A aquella hora atardecida el rigor canicular aún les ardía en sus sayos y en sus labios. El buen fraile se inclinó para mojarse las manos en el agua con la intención de, como siempre, renunciar a beberla. De pronto se dio cuenta de que el novicio haría lo que él hiciera... Y comprendió que sería demasiado sacrificio para el muchacho al que, tal vez, se le debilitara su buena disposición. No afectado por faltar a su mortificación pero imaginando, feliz, el gusto que esperaba a su discípulo, metió sus manos en el pilón y ambos bebieron el agua más deliciosa y placentera que tú, lector, y yo, podemos imaginar.

Reconfortados, tomaron sus sacos y escudillas y se encaminaron hacia la cuesta. Fra Primitivo sabía que no habría ningún lucero que contemplar para el Haber de su cuenta de asceta, pero no le importaba. De todos modos, aun por sólo rutina y en uno de los tramos más empinados alzó los ojos a aquel cielo de azul aterciopelado... Y descubrió que su estrella brillaba más que nunca y que no estaba sola. Eran dos bellísimos luceros que en lo secreto solamente sus ojos distinguían...

***

«Misericordia quiero y no sacrificios»recordó Cristo de la Escritura cuando fue criticado en un convite (Mt 9, 13), o por espigar sus discípulos en sábado (Mt 12, 7). Muy raro me pareció siempre eso de no querer Cristo sacrificios, y más cuando el progresismo lo utiliza, como oportuno rio Pisuerga, para reducir el de la Misa a vulgar asamblea. Y como no me gusta dejar cojas las incógnitas, investigué.

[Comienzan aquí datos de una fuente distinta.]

/-- Write into a buffer through its shared port: bytes of region 63 that the agent may not touch are skipped and SEC_DENIED is set (05, R86, R93). -/
def Dev.writeBuf (d : Dev) (ag : Agent) (n off : Nat) (bs : List Byte) (marked whole : Bool) : WriteRes :=
  let denied := inSecure off bs.length && d.secDenied ag n
  let open_ := if denied then bs.take (0xFC000 - off) else bs
  let d := if denied then d.setBit (pClu n) 0x41C 1 true else d
  let a := bufBase n + off
  (((d.overUnits a open_.length).markWrite a open_.length marked).putWords whole a open_, denied)

/-- A write by DPA; reserved addresses take nothing (01, R18). `whole`: an atomic, indivisible over its word or half-burst in every state (12, R245). -/
def Dev.writeMemW (d : Dev) (ag : Agent) (a : Nat) (bs : List Byte) (marked whole : Bool) : WriteRes :=
  match loc a with
  | .stack _ _ => Dev.writeStack (bs.length + 1) d ag a bs marked whole
  | .buf n off => d.writeBuf ag n off bs marked whole
  | _ => (d, false)

/-- A plain write by DPA. -/
def Dev.writeMem (d : Dev) (ag : Agent) (a : Nat) (bs : List Byte) (marked : Bool) : WriteRes := d.writeMemW ag a bs marked false

/-- The device's own engines read and write as stored: no partition, no unsealing. -/
abbrev agDevice : Agent := {}

/-- A number of `n` bytes at a DPA as stored (tables, records of the device's own). -/
def Dev.readNum (d : Dev) (a n : Nat) : Nat := leNat (d.readMem agDevice a n)

/-- Store an `n`-byte number at a DPA. -/
def Dev.writeNum (d : Dev) (a n v : Nat) : Dev := (d.writeMem agDevice a (leBytes n v) false).1

/-! ### Die-cache lines (12, R241, R247, R249, R251) -/

/-- The line of a die that holds a burst for a partition (01, R20: a lookup hits only on a line of its own partition). -/
def Dev.line? (d : Dev) (die ptn b : Nat) : Option DieLine :=
  d.lines.find? fun l => l.die = die && l.ptn = ptn && l.burst = b

/-- Replace the line of a die for a burst. -/
def Dev.setLine (d : Dev) (l : DieLine) : Dev :=
  { d with lines := l :: d.lines.filter fun x => ¬ (x.die = l.die ∧ x.ptn = l.ptn ∧ x.burst = l.burst) }

/-- The agent that a line's partition reads and writes as. -/
def lineAgent (ptn : Nat) : Agent := { ptn := some ptn, plain := true }

/-- A line as an agent reads it: a hit on a line filled from a sealed burst counts as a read of that burst (16, R342, R343). -/
def Dev.lineView (d : Dev) (ag : Agent) (l : DieLine) : List Byte := d.unseal ag l.slot (l.burst * 64) l.marked l.data

/-- Write a dirty line back as a whole burst (R251); a line with an uncorrectable codeword goes back with the poison encoding (17, R368). -/
def Dev.writeBackLine (d : Dev) (l : DieLine) : Dev :=
  if l.dirty then (d.writeMem (lineAgent l.ptn) (l.burst * 64) (d.lineView (lineAgent l.ptn) l) (l.marked || l.bad)).1 else d

/-- Drop lines that satisfy `p`, writing dirty ones back first. -/
def Dev.flushLines (d : Dev) (p : DieLine → Bool) : Dev :=
  let d' := (d.lines.filter p).foldl Dev.writeBackLine d
  { d' with lines := d.lines.filter fun l => !p l }

/-- Drop lines without write-back (01, R20). -/
def Dev.dropLines (d : Dev) (p : DieLine → Bool) : Dev := { d with lines := d.lines.filter fun l => !p l }

/-- An acquire of DEVICE scope on a die for a partition (12, R247). -/
def Dev.acquireDie (d : Dev) (die ptn : Nat) : Dev := d.flushLines fun l => l.die = die && l.ptn = ptn

/-- A line that is read and has an uncorrectable codeword goes: dirty, it is written back marked; clean, the read is served from the point of coherence (17, R368). -/
def Dev.shedBad (d : Dev) (die ptn b : Nat) : Dev :=
  match d.line? die ptn b with
  | some l =>
    if l.bad then ((d.writeBackLine l).dropLines fun x => x.die = die && x.ptn = ptn && x.burst = b).addCount (pDie die) 0x44 1 else d
  | none => d

/-- A dirty line of the burst is written back and is clean (R249). -/
def Dev.cleanLine (d : Dev) (die ptn b : Nat) : Dev :=
  match d.line? die ptn b with
  | some l => if l.dirty then (d.writeBackLine l).setLine { l with dirty := false } else d
  | none => d

/-- A read of stack memory by an engine of a die that may fill lines: a line that holds the burst is read, otherwise a line is filled (R241). `vol` reads at the point of coherence, a dirty line being written back first (R249). -/
def Dev.cachedBurst (d : Dev) (die ptn : Nat) (ag : Agent) (b : Nat) (vol : Bool) : Dev × List Byte × Bool :=
  let d := d.shedBad die ptn b
  let d := if vol then d.cleanLine die ptn b else d
  match if vol then none else d.line? die ptn b with
  | some l => (d, d.lineView ag l, l.marked)
  | none =>
    let d := d.noteErrs (b * 64) 64
    let l : DieLine := ⟨die, b, ptn, d.rawBytes (b * 64) 64, false, d.markedAt (b * 64) 64, d.slotAt (b * 64), false⟩
    (if vol then d else d.setLine l, d.lineView ag l, l.marked)

/-- A cached read of a range of one stack. -/
def Dev.cachedRead (d : Dev) (die ptn : Nat) (ag : Agent) (a n : Nat) (vol : Bool) : Dev × List Byte × Bool :=
  match loc a with
  | .stack _ _ =>
    let k := (a + n + 63) / 64 - a / 64
    let (d, bs, mkd) := (List.range k).foldl
      (fun (acc : Dev × List Byte × Bool) i =>
        let (d, bs, mkd) := acc
        let (d, x, m) := d.cachedBurst die ptn ag (a / 64 + i) vol
        (d, bs ++ x, mkd || m)) (d, [], false)
    (d, (bs.drop (a % 64)).take n, mkd)
  | _ => (fun (d : Dev) => (d, d.readMem ag a n, d.markedAt a n)) (d.noteErrs a n)

/-- A line after a write of its partition: the bytes it covers, sealed as the line is. -/
def Dev.lineWrite (d : Dev) (l : DieLine) (a : Nat) (bs : List Byte) (marked : Bool) : DieLine :=
  let b := l.burst * 64
  let plain := d.lineView (lineAgent l.ptn) l
  let new := (List.range 64).map fun i => if a ≤ b + i ∧ b + i < a + bs.length then (bs[b + i - a]?).getD 0 else (plain[i]?).getD 0
  { l with data := d.seal (if d.hasKey l.slot then l.slot else 0) b marked new, marked := marked }

/-- A write by a compute DMA engine or gaffer of a die goes to the point of coherence and updates a line of that die (R241). -/
def Dev.cachedWrite (d : Dev) (die ptn : Nat) (ag : Agent) (a : Nat) (bs : List Byte) (marked : Bool) : WriteRes :=
  let (d, x) := d.writeMem ag a bs marked
  if x then (d, x) else
  match loc a with
  | .stack _ _ =>
    ({ d with lines := d.lines.map fun l =>
        if l.die = die ∧ l.ptn = ptn ∧ l.burst * 64 < a + bs.length ∧ a < l.burst * 64 + 64 then
          d.lineWrite l a bs (d.markedAt (l.burst * 64) 64)
        else l }, false)
  | _ => (d, x)

end Sys2Proof.Machine
end

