-- ==== Sys2Proof/Machine/Crc.lean ====
section
/-! DEFINITION. CRC-32 of IEEE 802.3 (04, R79; 13, R269; 14, R285). -/

namespace Sys2Proof.Machine

/-- One bit of the reflected CRC-32. -/
def crcBit (c : Nat) : Nat := if c % 2 = 1 then (c / 2) ^^^ 0xEDB88320 else c / 2

/-- One byte. -/
def crcByte (c : Nat) (b : Byte) : Nat := (List.range 8).foldl (fun c _ => crcBit c) (c ^^^ b.toNat)

/-- CRC-32 of a byte string. -/
def crc32 (l : List Byte) : Nat := (l.foldl crcByte 0xFFFFFFFF) ^^^ 0xFFFFFFFF

end Sys2Proof.Machine
end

Y descubrí que esta exclamación es coherente con esta otra: «Porque este pueblo me honra con los labios mientras su corazón está lejos de mí.» (Is 29, 13) Parece que Jesús tomó la queja de su Padre juntando también al profeta Oseas y señalando a las falsas conversiones. Veamos la cita entera y sorprendámonos: «[...] pues quiero misericordia y no sacrificios; el conocimiento de Dios más que los holocaustos.» (Os 6, 6) ¡Ah! Ahora es diferente. Resulta así que el conocimiento de Dios perfecciona la aplicación de la ley y no, al revés, pues que la ley no asegura el conocimiento de Dios. Vamos, para simplificar, que no hay perfección sin misericordia y caridad.

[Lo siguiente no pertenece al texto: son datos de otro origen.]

/-! ### STREAM_ENTRY_PUSH (R71–R73) -/

/-- Generate one entry of generator `g` of core `k`. -/
def Dev.genEntry (d : Dev) (n k g : Nat) : Dev :=
  let c := d.core n k
  match c.tile with
  | none => d
  | some t =>
    if t.ended || 64 ≤ (c.fifo g).length || (t.held.any fun h => h.1 = g) || d.dom (n / 10) ≠ dsOn then d
    else match t.curStream g with
    | none => d
    | some sw =>
      let w := sw.toNat
      let pos := t.pos g
      if !smIndirect w then d.checkEntry n k g t w (affineWord w pos.idx)
      else
        let p := (d.job t.job).ptn
        match d.fetch (some n) (some (dieOf n)) (agPtn p (some t.job)) p (smList w + 2 * pos.lpos) 2 false with
        | (e, .fault x) =>
          let hold := if x.hard then none else e.holdTake p true n t.queue x false
          match hold with
          | some (e, h) => e.modCore n k fun c => { c with tile := some { t with held := t.held ++ [(g, h)] } }
          | none => e.jobFault n t.queue t.job x.code (xInfo x t.queue false 1 n)
        | (e, .wait) => e
        | (e, .sealed) => e.jobFault n t.queue t.job 0x7001 (t.queue % 8 + n * 65536)
        | (e, .marked a _) => e.poisonFault n t.queue t.job a 3 none
        | (e, .ok bs) =>
          let v := leNat bs
          if bitOf v 15 then e.jobFaultM n t.queue t.job 0x2001 (pos.lpos % 2 ^ 24) (some [.entry (smList w + 2 * pos.lpos) pos.lpos])
          else e.checkEntry n k g t w ((smBase w + v) % 32768)

/-- STREAM_ENTRY_PUSH (R72). -/
def execStreamEntryPush (n : Fin 800) (k : Fin 32) (g : Fin 2) (s : State) : Out :=
  s.upd fun d => if d.clockOn (n / 10) then d.genEntry n k g else d

/-! ### Waits and aborts -/

/-- FLAG_WAIT_TIMEOUT (R77). -/
def execFlagWaitTimeout (n : Fin 800) (q : Fin 8) (s : State) : Out := s.upd fun d =>
  match d.qHead n q, d.qWaiting n q with
  | some w, some (at_, lim) =>
    if fld w 7 0 = 0x04 && d.flag (pClu n) (sgFlag w) < sgAmount w && at_ + lim ≤ d.ao then
      d.jobFault n q (d.qJob n q) 0x5001 (sgFlag w + q.val * 256 + d.flag (pClu n) (sgFlag w) * 65536)
    else d
  | _, _ => d

/-- JOB_ABORT_PROPAGATE (R80; 07, R142; 13, R272): one unit that holds an aborted job performs the abort. -/
def execJobAbortPropagate (u : Fin 0x4100) (j : Fin 4096) (s : State) : Out := s.upd fun d => d.abortPropagate u j

/-! ### Parking (R79) -/

/-- The saved position of a generator: 16 bytes (R79). -/
def posBytes (t : Tile) (g : Nat) : List Byte :=
  let p := t.pos g
  let ind := match t.curStream g with | some w => smIndirect w.toNat | none => false
  leBytes 2 (p.strm % 8) ++ (if ind then leBytes 8 (p.lpos % 2 ^ 24) else p.idx.flatMap (leBytes 2)) ++ List.replicate 6 0

/-- A number that stands for what a flight holds, for the device's own layout of flights. -/
def Flight.code (f : Flight) : List Nat :=
  [f.left, f.idx] ++ match f.what with
    | .mac m s => 0 :: m :: s.map Prod.fst
    | .vecAcc v => 1 :: v.flatMap fun e => [e.1, e.2.toNat]
    | .vecV v => 2 :: v.flatMap fun e => [e.1, e.2.toNat]
    | .opReg n w _ => [3, n, w.toNat]
    | .scaleA l _ => 4 :: l
    | .scaleB l _ => 5 :: l
    | .latch g w _ => [6, g, w.toNat]

/-- Bytes of a list of 32-bit words under the numbers from `lo`. -/
def wordBytes (f : Nat → Word) (n : Nat) : List Byte := (List.range n).flatMap fun i => leBytes 4 (f i).toNat

/-- The park image of a core without its CRC (R79). -/
def parkBody (c : Core) (t : Tile) (idx cause : Nat) : List Byte :=
  wordBytes c.accAt 512 ++ wordBytes (fun i => tgetD c.v i 0) 256
  ++ ((List.range 8).flatMap fun i => leBytes 32 (tgetD c.ops i 0).toNat)
  ++ leBytes 32 c.la.toNat ++ leBytes 32 c.lb.toNat
  ++ ((List.range 16).map fun i => BitVec.ofNat 8 ((c.sa[i]?).getD 0))
  ++ ((List.range 8).map fun i => BitVec.ofNat 8 ((c.sb[i]?).getD 0))
  ++ leBytes 2 c.lc0 ++ leBytes 2 c.lc1 ++ leBytes 2 c.li0 ++ leBytes 2 c.li1
  ++ leBytes 4 (idx % 4096 + cause % 16 * 4096)
  ++ leBytes 4 (c.cur0 % 32768 + c.cur1 % 32768 * 65536)
  ++ leBytes 8 (t.job % 4096 + t.queue % 8 * 4096 + (if t.nonpre then 2 ^ 15 else 0) + (if t.sigEn then 2 ^ 16 else 0)
      + t.sigFlag % 64 * 2 ^ 17 + t.coreMask % 2 ^ 32 * 2 ^ 23)
  ++ leBytes 8 t.readR ++ leBytes 8 t.writeR
  ++ bytesAt (c.fifo0.flatMap (leBytes 2)) 0 128 ++ bytesAt (c.fifo1.flatMap (leBytes 2)) 0 128
  ++ leBytes 8 (c.fifo0.length % 128 + c.fifo1.length % 128 * 256) ++ List.replicate 8 0
  ++ posBytes t 0 ++ posBytes t 1 ++ List.replicate 80 0
  ++ bytesAt (t.streams.flatMap fun x => leBytes 32 x.toNat) 0 256
  ++ bytesAt (Config.parkLayout (c.flights.flatMap Flight.code)) 0 4092

/-- The park image (R79). -/
def parkImage (c : Core) (t : Tile) (idx cause : Nat) : List Byte :=
  let b := parkBody c t idx cause
  b ++ leBytes 4 (crc32 b)

/-- PVA of park slot `i` of a cluster. -/
def Dev.parkSlot (d : Dev) (n i : Nat) : Nat := d.pair (pClu n) 0x50 0x54 + i * 0x2000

El escritor religioso Ricardo Gräf, de fama en el siglo pasado, nos dice: «Seguramente que habría muchos más santos si no hubiéramos gastado nuestras energías en prácticas inútiles de la exteriorización de nuestra piedad.» (Sí Padre, Atenas, Madrid 1963)

Creo yo que lo natural del hombre de fe es ofrecer desde lo íntimo su amor al Salvador, en todo aquello que el suyo nos inspira. La Iglesia siempre nos enseñó que estuviéramos vigilantes para no ser engañados gustándonos de ascetas. Una infección a vigilar toda la vida. Porque pretender ser los mayores penitentes suele derivarse de la vanidad, enfermiza y no tan extraña, de sugerirnos los más grandes pecadores.